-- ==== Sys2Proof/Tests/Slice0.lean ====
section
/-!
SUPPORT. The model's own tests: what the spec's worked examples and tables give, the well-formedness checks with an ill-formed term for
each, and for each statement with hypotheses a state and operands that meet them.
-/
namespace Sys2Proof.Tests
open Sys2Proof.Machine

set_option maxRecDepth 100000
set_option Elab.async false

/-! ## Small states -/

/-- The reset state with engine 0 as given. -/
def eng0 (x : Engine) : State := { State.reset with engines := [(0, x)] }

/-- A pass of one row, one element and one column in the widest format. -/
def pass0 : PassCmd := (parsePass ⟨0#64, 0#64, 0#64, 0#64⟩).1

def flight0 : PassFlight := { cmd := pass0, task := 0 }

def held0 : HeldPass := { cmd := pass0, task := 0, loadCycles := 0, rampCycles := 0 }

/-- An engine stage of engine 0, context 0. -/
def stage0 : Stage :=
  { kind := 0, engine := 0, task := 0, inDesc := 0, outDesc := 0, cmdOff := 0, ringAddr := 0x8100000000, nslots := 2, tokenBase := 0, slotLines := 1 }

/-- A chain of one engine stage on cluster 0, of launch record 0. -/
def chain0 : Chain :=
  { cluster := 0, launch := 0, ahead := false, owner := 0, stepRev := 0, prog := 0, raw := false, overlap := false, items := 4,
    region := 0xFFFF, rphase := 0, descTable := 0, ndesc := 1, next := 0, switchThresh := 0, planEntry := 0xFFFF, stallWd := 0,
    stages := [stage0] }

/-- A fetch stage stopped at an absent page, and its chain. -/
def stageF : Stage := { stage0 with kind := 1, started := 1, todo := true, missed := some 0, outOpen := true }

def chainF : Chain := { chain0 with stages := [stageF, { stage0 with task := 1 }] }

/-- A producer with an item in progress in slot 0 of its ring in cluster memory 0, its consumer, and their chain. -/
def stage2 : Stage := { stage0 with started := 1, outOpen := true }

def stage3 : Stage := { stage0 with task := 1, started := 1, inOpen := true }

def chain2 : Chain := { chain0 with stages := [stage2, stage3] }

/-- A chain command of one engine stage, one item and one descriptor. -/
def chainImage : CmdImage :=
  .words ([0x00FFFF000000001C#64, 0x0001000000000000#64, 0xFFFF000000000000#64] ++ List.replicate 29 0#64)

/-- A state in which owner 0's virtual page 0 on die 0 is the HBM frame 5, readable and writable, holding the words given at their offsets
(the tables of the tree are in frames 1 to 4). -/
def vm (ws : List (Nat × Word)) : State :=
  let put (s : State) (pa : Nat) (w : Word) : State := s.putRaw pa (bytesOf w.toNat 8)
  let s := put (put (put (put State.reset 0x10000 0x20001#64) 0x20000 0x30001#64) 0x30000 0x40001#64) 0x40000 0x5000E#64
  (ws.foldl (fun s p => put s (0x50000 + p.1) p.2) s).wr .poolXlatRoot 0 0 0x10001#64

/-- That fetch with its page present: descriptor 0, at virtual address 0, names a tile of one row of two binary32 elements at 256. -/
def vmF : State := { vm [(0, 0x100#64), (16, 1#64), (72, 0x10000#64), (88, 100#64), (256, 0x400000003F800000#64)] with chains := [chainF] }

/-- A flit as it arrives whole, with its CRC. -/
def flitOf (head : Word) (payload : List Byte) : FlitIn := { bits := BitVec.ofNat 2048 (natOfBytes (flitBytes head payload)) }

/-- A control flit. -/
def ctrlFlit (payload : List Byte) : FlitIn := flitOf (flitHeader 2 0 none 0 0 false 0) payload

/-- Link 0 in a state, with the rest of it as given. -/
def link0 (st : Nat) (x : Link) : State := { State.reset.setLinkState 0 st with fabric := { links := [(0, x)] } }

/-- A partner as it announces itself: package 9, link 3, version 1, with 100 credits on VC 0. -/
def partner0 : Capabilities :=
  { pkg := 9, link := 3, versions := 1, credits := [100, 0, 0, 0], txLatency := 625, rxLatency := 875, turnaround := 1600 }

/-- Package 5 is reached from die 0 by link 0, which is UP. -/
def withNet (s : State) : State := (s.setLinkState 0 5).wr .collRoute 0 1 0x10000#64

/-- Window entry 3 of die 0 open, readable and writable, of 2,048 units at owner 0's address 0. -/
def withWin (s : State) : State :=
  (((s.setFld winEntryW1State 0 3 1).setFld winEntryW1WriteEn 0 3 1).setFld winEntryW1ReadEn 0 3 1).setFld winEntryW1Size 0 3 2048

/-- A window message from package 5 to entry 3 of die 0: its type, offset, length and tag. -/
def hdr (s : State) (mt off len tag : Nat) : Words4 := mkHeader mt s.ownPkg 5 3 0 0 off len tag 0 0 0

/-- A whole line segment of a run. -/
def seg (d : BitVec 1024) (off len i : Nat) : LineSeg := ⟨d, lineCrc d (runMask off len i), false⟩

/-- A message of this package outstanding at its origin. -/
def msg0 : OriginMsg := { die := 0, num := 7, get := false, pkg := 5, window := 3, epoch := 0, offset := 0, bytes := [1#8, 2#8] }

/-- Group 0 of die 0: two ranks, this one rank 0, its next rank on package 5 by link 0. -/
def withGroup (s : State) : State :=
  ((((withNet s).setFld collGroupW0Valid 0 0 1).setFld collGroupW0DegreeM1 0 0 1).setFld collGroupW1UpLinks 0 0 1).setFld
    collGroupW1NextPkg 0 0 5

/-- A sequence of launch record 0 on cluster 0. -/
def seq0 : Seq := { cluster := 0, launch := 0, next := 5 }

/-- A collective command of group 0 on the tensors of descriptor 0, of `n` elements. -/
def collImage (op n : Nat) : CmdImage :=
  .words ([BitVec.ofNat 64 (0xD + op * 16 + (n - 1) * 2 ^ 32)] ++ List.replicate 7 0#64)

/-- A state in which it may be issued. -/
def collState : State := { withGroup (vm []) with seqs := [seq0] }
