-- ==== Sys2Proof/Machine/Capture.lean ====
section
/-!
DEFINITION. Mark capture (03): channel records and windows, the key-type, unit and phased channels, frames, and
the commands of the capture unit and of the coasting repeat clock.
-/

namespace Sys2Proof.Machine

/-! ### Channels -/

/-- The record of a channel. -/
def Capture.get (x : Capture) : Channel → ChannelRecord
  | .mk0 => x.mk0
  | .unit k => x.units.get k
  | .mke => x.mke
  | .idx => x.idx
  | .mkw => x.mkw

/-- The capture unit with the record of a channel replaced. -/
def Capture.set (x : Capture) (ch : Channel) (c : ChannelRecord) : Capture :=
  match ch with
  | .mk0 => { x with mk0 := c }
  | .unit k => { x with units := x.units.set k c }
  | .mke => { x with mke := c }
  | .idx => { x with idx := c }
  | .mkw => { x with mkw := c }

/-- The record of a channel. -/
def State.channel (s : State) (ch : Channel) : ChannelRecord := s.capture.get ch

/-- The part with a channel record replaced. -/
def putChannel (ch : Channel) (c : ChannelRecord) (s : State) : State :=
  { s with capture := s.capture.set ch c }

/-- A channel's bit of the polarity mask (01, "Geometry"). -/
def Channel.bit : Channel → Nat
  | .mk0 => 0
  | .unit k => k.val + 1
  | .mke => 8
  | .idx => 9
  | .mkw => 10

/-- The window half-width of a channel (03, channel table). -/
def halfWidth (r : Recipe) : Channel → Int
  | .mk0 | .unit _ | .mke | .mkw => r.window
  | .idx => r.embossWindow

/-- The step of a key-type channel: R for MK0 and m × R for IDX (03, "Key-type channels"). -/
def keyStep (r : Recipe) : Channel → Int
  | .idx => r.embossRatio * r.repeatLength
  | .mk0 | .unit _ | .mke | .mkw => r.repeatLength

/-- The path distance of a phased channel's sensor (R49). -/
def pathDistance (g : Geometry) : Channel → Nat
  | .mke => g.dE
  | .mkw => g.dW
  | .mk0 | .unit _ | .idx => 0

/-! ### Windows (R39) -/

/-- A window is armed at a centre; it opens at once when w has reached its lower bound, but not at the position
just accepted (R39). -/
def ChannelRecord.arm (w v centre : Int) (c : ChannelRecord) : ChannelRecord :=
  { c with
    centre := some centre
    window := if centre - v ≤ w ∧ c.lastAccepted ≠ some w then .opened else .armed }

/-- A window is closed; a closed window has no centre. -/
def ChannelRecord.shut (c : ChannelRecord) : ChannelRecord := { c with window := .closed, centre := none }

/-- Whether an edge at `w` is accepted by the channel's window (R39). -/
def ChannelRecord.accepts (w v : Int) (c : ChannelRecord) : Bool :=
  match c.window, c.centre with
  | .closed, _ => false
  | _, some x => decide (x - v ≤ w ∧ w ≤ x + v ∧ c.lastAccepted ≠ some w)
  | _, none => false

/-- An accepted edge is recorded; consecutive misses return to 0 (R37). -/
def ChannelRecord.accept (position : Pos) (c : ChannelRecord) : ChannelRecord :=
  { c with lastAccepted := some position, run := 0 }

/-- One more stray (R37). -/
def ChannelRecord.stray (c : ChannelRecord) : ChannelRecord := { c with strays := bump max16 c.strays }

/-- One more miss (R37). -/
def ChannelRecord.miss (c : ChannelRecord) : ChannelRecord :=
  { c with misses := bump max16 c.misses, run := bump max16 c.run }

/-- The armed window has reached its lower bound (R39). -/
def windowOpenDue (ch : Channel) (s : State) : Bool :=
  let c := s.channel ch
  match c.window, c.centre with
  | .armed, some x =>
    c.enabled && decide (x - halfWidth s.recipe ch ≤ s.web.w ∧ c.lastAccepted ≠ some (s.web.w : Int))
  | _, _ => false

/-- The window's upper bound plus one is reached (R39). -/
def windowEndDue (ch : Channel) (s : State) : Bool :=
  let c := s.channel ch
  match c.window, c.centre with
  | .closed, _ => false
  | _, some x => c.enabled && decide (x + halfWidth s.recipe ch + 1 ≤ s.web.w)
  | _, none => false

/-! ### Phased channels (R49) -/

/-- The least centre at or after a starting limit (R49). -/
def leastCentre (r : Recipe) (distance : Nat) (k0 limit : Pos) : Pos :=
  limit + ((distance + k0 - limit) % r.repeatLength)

Work to complete.
List all lines above in which the string "started" appears.

Solution to this task.
def stageF : Stage := { stage0 with kind := 1, started := 1, todo := true, missed := some 0, outOpen := true }
def stage2 : Stage := { stage0 with started := 1, outOpen := true }
def stage3 : Stage := { stage0 with task := 1, started := 1, inOpen := true }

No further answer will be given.